BEGIN DATA LISTING
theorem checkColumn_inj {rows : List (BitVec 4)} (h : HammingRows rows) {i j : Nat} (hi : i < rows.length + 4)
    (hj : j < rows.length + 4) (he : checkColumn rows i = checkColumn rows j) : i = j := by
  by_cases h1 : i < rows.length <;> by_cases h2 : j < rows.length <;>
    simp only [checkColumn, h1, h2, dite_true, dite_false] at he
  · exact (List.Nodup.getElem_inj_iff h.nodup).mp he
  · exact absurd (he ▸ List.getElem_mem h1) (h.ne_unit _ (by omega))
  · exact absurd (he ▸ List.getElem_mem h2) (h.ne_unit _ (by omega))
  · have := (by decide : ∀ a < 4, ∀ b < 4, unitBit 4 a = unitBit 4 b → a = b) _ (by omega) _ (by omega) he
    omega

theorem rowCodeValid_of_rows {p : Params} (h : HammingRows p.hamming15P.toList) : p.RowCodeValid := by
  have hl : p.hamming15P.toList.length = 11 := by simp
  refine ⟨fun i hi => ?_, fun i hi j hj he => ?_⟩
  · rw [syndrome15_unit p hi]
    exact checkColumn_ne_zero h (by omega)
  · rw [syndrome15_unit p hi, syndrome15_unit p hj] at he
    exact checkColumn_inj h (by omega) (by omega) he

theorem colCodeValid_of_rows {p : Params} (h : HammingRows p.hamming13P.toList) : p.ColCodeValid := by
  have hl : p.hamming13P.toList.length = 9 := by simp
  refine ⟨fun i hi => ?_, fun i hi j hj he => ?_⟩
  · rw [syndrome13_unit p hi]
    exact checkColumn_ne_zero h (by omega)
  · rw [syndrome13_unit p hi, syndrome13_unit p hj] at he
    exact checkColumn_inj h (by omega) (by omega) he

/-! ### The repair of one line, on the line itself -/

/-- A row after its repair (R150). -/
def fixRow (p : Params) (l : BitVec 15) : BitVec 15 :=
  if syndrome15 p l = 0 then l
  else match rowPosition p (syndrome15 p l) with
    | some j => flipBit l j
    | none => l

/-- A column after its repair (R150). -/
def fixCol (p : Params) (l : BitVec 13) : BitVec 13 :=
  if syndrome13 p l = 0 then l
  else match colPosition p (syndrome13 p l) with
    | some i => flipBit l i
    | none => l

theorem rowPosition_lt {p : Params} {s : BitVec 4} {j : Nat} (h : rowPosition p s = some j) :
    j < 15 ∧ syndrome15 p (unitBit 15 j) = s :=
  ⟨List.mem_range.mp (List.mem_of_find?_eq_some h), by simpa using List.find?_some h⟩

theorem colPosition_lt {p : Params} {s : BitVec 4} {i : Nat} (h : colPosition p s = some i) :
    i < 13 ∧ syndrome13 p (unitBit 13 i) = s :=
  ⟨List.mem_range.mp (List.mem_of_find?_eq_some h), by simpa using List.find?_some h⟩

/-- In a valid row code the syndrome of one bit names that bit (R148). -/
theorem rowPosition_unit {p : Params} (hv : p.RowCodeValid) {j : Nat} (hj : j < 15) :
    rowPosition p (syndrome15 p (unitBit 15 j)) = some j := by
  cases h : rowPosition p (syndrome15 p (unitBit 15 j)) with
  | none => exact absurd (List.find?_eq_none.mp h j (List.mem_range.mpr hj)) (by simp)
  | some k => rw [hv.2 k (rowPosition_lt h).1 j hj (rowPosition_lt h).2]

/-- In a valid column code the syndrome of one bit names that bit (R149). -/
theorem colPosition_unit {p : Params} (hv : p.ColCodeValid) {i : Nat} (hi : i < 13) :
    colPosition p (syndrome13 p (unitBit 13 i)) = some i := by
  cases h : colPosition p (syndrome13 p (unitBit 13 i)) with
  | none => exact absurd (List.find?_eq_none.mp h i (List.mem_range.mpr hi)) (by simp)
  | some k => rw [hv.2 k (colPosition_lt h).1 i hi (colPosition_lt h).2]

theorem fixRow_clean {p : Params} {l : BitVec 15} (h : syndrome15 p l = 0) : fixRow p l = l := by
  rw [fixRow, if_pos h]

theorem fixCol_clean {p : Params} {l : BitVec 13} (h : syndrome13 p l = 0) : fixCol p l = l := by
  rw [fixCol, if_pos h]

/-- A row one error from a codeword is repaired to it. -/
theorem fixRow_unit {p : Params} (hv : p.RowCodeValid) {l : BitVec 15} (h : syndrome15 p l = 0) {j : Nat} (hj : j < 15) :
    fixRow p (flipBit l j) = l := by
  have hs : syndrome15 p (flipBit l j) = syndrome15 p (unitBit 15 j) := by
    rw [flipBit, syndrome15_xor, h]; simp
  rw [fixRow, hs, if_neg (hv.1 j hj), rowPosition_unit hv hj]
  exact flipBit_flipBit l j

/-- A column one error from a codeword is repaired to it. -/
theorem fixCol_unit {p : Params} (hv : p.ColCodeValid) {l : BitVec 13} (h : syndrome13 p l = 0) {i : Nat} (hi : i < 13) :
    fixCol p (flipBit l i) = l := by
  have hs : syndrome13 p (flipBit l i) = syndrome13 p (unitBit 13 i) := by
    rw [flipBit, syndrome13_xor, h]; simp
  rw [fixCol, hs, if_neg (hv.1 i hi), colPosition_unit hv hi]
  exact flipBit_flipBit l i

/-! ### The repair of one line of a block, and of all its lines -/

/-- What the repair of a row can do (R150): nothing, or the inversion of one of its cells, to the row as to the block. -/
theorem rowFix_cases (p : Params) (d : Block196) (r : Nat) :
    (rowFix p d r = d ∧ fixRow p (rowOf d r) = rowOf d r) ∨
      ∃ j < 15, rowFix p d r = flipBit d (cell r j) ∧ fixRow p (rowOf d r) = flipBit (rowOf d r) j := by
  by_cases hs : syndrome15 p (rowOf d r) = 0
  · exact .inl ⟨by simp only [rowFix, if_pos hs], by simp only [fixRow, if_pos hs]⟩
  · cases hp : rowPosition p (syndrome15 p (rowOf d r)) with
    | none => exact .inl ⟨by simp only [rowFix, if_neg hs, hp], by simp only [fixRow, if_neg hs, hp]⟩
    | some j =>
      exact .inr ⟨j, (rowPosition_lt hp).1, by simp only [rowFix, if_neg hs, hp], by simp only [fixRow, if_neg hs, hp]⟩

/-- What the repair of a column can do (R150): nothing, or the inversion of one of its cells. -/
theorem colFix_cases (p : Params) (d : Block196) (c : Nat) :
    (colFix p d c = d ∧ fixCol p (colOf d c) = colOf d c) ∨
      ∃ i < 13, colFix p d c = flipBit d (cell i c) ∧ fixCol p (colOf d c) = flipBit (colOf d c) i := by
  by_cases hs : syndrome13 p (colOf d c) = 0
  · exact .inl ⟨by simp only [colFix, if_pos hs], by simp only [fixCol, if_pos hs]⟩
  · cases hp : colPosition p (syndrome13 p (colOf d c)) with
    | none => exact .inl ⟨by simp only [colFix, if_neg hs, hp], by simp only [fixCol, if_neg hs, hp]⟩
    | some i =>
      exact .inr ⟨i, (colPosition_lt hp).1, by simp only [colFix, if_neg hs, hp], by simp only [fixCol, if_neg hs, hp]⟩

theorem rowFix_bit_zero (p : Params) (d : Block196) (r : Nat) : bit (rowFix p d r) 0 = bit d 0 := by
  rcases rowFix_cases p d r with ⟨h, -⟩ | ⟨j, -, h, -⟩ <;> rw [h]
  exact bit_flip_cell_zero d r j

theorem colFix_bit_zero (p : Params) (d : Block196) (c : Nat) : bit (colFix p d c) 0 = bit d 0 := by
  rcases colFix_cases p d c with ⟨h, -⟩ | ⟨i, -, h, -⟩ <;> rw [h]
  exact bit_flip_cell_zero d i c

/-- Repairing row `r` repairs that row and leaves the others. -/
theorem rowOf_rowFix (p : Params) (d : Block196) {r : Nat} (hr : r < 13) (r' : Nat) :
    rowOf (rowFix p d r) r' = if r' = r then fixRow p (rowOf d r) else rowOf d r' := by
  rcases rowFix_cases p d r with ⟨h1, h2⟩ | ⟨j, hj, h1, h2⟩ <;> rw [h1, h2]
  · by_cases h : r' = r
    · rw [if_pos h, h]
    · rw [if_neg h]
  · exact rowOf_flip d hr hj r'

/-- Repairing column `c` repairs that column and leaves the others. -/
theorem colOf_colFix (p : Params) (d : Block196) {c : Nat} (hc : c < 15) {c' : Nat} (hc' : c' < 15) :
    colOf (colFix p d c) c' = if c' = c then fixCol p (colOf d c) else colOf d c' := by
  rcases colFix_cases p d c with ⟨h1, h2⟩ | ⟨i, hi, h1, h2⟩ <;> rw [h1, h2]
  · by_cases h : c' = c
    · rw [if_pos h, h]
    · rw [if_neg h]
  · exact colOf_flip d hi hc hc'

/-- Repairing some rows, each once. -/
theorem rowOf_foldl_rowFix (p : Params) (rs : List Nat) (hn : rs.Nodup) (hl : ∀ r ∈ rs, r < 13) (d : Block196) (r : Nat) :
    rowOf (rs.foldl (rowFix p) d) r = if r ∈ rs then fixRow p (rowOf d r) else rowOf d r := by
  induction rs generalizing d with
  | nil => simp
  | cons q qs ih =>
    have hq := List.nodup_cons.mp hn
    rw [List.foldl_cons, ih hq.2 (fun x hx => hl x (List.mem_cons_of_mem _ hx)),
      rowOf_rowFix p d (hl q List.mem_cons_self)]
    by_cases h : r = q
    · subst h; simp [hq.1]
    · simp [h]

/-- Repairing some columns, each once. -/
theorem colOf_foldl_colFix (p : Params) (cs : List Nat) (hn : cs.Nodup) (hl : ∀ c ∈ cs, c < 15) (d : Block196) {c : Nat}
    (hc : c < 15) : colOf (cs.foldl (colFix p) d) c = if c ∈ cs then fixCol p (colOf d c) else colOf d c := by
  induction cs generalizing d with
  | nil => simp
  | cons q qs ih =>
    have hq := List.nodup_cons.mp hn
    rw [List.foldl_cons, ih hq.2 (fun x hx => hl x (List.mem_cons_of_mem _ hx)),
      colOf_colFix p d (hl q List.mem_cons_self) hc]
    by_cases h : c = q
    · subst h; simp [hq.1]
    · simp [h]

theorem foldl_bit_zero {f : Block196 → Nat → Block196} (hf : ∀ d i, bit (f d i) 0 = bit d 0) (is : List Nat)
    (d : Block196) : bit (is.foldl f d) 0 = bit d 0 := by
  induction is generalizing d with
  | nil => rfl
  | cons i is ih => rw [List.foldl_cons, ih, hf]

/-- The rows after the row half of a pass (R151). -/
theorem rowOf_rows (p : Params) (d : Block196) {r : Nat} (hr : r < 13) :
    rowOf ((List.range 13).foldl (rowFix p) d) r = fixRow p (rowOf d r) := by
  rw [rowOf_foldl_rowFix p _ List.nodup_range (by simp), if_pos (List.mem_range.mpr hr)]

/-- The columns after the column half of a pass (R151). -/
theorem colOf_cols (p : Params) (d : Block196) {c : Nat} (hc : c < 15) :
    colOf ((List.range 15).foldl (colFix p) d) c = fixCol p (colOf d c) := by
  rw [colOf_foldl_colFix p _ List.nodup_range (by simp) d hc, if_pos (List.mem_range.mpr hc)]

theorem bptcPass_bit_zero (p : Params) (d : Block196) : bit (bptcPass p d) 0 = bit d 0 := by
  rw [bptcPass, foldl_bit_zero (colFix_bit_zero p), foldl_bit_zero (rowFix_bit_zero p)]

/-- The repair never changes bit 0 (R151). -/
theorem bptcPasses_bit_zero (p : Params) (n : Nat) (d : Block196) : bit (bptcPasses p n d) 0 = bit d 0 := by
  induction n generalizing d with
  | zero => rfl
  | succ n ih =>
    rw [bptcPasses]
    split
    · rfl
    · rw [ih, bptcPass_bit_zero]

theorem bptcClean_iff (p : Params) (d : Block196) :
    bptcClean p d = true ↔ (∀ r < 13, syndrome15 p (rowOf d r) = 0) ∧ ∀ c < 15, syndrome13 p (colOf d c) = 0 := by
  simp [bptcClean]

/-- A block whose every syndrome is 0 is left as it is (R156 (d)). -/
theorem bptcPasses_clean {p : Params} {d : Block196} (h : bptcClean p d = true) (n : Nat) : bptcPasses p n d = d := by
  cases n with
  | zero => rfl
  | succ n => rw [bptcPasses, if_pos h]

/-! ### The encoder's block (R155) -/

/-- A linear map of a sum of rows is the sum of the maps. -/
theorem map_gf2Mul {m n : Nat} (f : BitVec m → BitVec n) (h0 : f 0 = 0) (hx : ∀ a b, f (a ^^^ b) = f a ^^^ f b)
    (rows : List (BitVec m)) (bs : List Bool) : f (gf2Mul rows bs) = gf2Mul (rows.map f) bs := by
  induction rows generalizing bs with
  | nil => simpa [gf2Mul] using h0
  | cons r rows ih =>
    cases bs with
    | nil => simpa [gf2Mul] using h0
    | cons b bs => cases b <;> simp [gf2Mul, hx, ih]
END DATA LISTING
BEGIN DATA LISTING
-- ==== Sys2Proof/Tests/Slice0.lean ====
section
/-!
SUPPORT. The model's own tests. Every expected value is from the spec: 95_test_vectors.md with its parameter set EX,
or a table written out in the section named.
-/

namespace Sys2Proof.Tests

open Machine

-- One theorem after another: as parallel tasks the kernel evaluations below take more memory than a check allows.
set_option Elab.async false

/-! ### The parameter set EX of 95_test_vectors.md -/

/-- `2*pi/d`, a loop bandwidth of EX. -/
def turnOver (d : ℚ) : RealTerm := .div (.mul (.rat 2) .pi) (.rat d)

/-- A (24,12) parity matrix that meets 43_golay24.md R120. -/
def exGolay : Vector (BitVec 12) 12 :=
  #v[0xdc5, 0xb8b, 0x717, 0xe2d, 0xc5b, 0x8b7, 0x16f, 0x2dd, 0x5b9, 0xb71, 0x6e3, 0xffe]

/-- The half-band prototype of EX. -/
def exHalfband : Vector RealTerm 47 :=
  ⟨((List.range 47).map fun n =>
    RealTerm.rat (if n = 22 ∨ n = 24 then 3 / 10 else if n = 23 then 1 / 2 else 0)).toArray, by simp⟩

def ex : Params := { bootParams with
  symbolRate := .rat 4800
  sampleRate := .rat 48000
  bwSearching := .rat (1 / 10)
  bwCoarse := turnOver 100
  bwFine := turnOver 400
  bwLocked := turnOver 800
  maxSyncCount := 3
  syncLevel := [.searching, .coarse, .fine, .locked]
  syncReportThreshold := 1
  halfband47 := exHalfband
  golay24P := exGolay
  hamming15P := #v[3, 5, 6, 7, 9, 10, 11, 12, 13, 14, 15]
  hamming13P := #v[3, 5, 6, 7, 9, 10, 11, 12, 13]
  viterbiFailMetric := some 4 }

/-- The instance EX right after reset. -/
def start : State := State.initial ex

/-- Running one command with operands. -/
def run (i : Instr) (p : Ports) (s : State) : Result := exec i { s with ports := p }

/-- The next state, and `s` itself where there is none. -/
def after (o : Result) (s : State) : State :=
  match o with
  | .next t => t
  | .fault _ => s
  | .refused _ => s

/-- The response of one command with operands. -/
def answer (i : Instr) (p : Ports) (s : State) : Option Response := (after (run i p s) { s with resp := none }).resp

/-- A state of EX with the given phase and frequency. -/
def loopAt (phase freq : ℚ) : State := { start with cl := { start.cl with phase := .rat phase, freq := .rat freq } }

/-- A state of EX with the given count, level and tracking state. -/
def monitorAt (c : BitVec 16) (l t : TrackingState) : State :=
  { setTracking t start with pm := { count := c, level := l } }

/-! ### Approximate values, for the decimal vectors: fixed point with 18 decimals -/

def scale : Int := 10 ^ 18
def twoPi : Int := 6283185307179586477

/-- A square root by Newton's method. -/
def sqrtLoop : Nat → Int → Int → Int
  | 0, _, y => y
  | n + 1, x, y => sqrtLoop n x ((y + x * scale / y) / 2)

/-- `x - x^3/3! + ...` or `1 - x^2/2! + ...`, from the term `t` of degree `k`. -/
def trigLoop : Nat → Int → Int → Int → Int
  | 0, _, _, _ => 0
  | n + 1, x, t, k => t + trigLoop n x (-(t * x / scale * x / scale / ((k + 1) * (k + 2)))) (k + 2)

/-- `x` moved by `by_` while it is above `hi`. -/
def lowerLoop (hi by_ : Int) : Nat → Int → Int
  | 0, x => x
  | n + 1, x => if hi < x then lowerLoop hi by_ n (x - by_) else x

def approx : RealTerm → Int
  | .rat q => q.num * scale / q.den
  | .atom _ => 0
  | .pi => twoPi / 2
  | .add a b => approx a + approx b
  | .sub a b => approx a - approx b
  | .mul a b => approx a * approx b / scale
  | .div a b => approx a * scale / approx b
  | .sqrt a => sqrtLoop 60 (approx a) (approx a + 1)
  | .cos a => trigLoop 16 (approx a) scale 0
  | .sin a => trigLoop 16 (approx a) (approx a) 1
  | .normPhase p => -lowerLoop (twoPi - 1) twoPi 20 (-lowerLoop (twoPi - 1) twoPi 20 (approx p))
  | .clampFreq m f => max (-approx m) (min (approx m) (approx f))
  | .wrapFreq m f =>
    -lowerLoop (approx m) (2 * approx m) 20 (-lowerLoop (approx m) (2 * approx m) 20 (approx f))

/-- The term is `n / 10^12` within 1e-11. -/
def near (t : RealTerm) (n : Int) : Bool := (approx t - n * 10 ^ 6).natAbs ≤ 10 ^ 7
END DATA LISTING
§ WHAT YOU SHOULD DO:
Each line containing the word "that" must be pulled from the listing and copied.

§ TASK RESULT:
/-- In a valid row code the syndrome of one bit names that bit (R148). -/
/-- In a valid column code the syndrome of one bit names that bit (R149). -/
/-- Repairing row `r` repairs that row and leaves the others. -/
/-- Repairing column `c` repairs that column and leaves the others. -/
/-- A (24,12) parity matrix that meets 43_golay24.md R120. -/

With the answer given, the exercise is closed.